:: Requirement ::
Tell how many lines below include the word "some". Only the number should appear.

+-------+

-- ==== Sys2Proof/Laws/Keeps6.lean ====
section
/-! SUPPORT. The rows of the dispatcher, the ledger, bring-up, service, banks, modes and ciphers keep the invariant. -/

namespace Sys2Proof.Machine

/-! The tactics of these proofs are one list for every goal, so that some of them do nothing in some goals. -/
set_option linter.all false

theorem keeps_workPost {z : State} {s : State} (q seq st : Nat) (w1 w3 : Word) (hK : Keeps z s) :
    Keeps z (workPost s q seq st w1 w3) := by
  unfold workPost
  with_reducible repeat' first
    | assumption | exact Keeps.refl _ | intro _ | apply keeps_entryDone | apply keeps_lateInc | split | dsimp only

theorem keeps_heldStart {z : State} {s : State} (c : Nat) (hK : Keeps z s) :
    Keeps z (heldStart s c) := by
  unfold heldStart
  with_reducible repeat' first
    | assumption | exact Keeps.refl _ | intro _ | refine keeps_ite (fun _ => ?_) (fun _ => ?_) | apply keeps_entryPut
    | apply keeps_modCore | (apply legal_mk; assumption) | split | dsimp only | apply keeps_mk | apply legal_mk

theorem legal_workClear  {k : Core} (h : coreLegal k) : coreLegal (workClear k) := by
  unfold workClear
  with_reducible repeat' first
    | assumption | exact Keeps.refl _ | intro _ | (apply legal_mk; assumption) | split | dsimp only | apply keeps_mk
    | apply legal_mk

theorem keeps_sessIdle {z : State} {s : State} (i : Nat) (hK : Keeps z s) :
    Keeps z (sessIdle s i) := by
  unfold sessIdle
  with_reducible repeat' first
    | assumption | exact Keeps.refl _ | intro _ | apply keeps_sessPut | (apply legal_mk; assumption) | split
    | dsimp only | apply keeps_mk | apply legal_mk

theorem keeps_workDone {z : State} {s : State} (c : Nat) (w : Work) (st : Nat) (w1 w3 : Word) (hK : Keeps z s) :
    Keeps z (workDone s c w st w1 w3) := by
  unfold workDone
  with_reducible repeat' first
    | assumption | exact Keeps.refl _ | intro _ | apply keeps_heldStart | apply keeps_workPost
    | apply legal_workClear | apply keeps_modCore | split | dsimp only

theorem keeps_workEnd {z : State} {s : State} (c : Nat) (w : Work) (st r : Nat) (hK : Keeps z s) :
    Keeps z (workEnd s c w st r) := by
  unfold workEnd
  with_reducible repeat' first
    | assumption | exact Keeps.refl _ | intro _ | apply keeps_workDone | split | dsimp only

theorem keeps_workWait {z : State} {s : State} (c : Nat) (w : Work) (msg : Option Msg) (n : Nat) (hK : Keeps z s) :
    Keeps z (workWait s c w msg n) := by
  unfold workWait
  with_reducible repeat' first
    | assumption | exact Keeps.refl _ | intro _ | apply keeps_entryPut | (apply legal_mk; assumption) | split
    | dsimp only | apply keeps_mk | apply legal_mk

theorem keeps_waitDone {z : State} {s : State} (x : Waiter) (st : Nat) (w3 : Word) (hK : Keeps z s) :
    Keeps z (waitDone s x st w3) := by
  unfold waitDone
  with_reducible repeat' first
    | assumption | exact Keeps.refl _ | intro _ | refine keeps_ite (fun _ => ?_) (fun _ => ?_)
    | apply keeps_heldStart | apply keeps_sessIdle | apply keeps_workPost | apply legal_workClear
    | apply keeps_modCore | (apply legal_mk; assumption) | split | dsimp only | apply keeps_mk | apply legal_mk

theorem keeps_waitAcked {z : State} {s : State}  (hK : Keeps z s) :
    Keeps z (waitAcked s) := by
  unfold waitAcked
  with_reducible repeat' first
    | assumption | exact Keeps.refl _ | intro _ | apply keeps_waitDone | apply keeps_foldl | split | dsimp only

theorem keeps_workHold {z : State} {s : State} (c : Nat) (w : Work) (hK : Keeps z s) :
    Keeps z (workHold s c w) := by
  unfold workHold
  with_reducible repeat' first
    | assumption | exact Keeps.refl _ | intro _ | refine keeps_ite (fun _ => ?_) (fun _ => ?_) | apply keeps_entryPut
    | apply keeps_heldStart | apply legal_workClear | apply keeps_modCore | (apply legal_mk; assumption) | split
    | dsimp only | apply keeps_mk | apply legal_mk

theorem keeps_sessTake {z : State} {s : State} (i c : Nat) (hK : Keeps z s) :
    Keeps z (sessTake s i c) := by
  unfold sessTake
  with_reducible repeat' first
    | assumption | exact Keeps.refl _ | intro _ | apply keeps_sessPut | (apply legal_mk; assumption) | split
    | dsimp only | apply keeps_mk | apply legal_mk

theorem keeps_sessRec {z : State} {s : State} (c typ : Nat) (h cookie : Word) (n : Nat) (hK : Keeps z s) :
    Keeps z (sessRec s c typ h cookie n).2 := by
  unfold sessRec
  with_reducible repeat' first
    | assumption | exact Keeps.refl _ | intro _ | apply keeps_ledgCore | refine keeps_ledgCore_eq (by assumption) ?_
    | split | dsimp only
theorem keeps_sessRec_eq {z : State} {s t : State} {c typ : Nat} {h cookie : Word} {n : Nat} {b : Bool} (e : sessRec s c typ h cookie n = (b, t)) (hK : Keeps z s) :
    Keeps z t := by
  have := keeps_sessRec (z := z) c typ h cookie n hK
  rw [e] at this; exact this

theorem keeps_workRec {z : State} {s t : State} {c : Nat} {w : Work} {typ : Nat} {h : Word} {n : Nat} (e : workRec s c w typ h n = some t) (hK : Keeps z s) :
    Keeps z t := by
  unfold workRec at e
  revert e
  with_reducible repeat' first
    | assumption | exact Keeps.refl _ | (intro e; cases e; done)
    | (intro e; injection e with e; injection e with _ e; subst e) | (intro e; injection e with e; subst e)
    | refine keeps_ite (fun _ => ?_) (fun _ => ?_) | apply keeps_sessRec | refine keeps_sessRec_eq (by assumption) ?_
    | split | dsimp only | intro _

theorem keeps_bufWrite {z : State} {s : State} (v i : Nat) (ws : List Word) (hK : Keeps z s) :
    Keeps z (bufWrite s v i ws) := by
  unfold bufWrite
  with_reducible repeat' first
    | assumption | exact Keeps.refl _ | intro _ | refine keeps_ite (fun _ => ?_) (fun _ => ?_) | apply keeps_emit
    | split | dsimp only

theorem keeps_bufRead {z : State} {s : State} (v i n : Nat) (hK : Keeps z s) :
    Keeps z (bufRead s v i n) := by
  unfold bufRead
  with_reducible repeat' first
    | assumption | exact Keeps.refl _ | intro _ | refine keeps_ite (fun _ => ?_) (fun _ => ?_) | apply keeps_emit
    | split | dsimp only

theorem keeps_dispCipher {z : State} {s : State} (c func st : Nat) (hK : Keeps z s) :
    Keeps z (dispCipher s c func st) := by
  unfold dispCipher
  with_reducible repeat' first
    | assumption | exact Keeps.refl _ | intro _ | refine keeps_ite (fun _ => ?_) (fun _ => ?_)
    | apply keeps_cipherCount | apply keeps_ledgEng | apply keeps_modCore | (apply legal_mk; assumption) | split
    | dsimp only | apply keeps_mk | apply legal_mk

theorem keeps_freeWords {z : State} (n : Nat) : ∀ {s : State} (_ : Keeps z s), Keeps z (freeWords n s).2 := by
  induction n with
  | zero => intro s h; exact h
  | succ n ih => intro s h; exact ih (keeps_bump h)

theorem keeps_evict {z s : State} (j : Nat) (hK : Keeps z s) : Keeps z (evict s j) := by
  unfold evict
  dsimp only
  split
  · exact keeps_sessPut _ _ (keeps_memPutAll _ (keeps_bufWrite _ _ _ (keeps_freeWords _ (keeps_freeWords _ hK))))
  · exact hK

theorem keeps_makeWay {z : State} {s : State} (i : Nat) (hK : Keeps z s) :
    Keeps z (makeWay s i) := by
  unfold makeWay
  with_reducible repeat' first
    | assumption | exact Keeps.refl _ | intro _ | refine keeps_ite (fun _ => ?_) (fun _ => ?_) | apply keeps_evict
    | split | dsimp only

theorem keeps_sessOpenAt {z : State} {s : State} (i : Nat) (cold : Option Nat) (ws : List Word) (hK : Keeps z s) :
    Keeps z (sessOpenAt s i cold ws) := by
  unfold sessOpenAt
  with_reducible repeat' first
    | assumption | exact Keeps.refl _ | intro _ | apply keeps_makeWay | apply keeps_memPutAll | apply keeps_sessPut
    | apply keeps_sessTouch | apply keeps_memPut | (apply legal_mk; assumption) | split | dsimp only | apply keeps_mk
    | apply legal_mk

theorem keeps_sessCloseAt {z : State} {s : State} (i : Nat) (hK : Keeps z s) :
    Keeps z (sessCloseAt s i) := by
  unfold sessCloseAt
  with_reducible repeat' first
    | assumption | exact Keeps.refl _ | intro _ | refine keeps_ite (fun _ => ?_) (fun _ => ?_)
    | apply keeps_memPutAll | apply keeps_sessPut | apply keeps_memPut | (apply legal_mk; assumption) | split
    | dsimp only | apply keeps_mk | apply legal_mk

+-------+

:: Response ::
2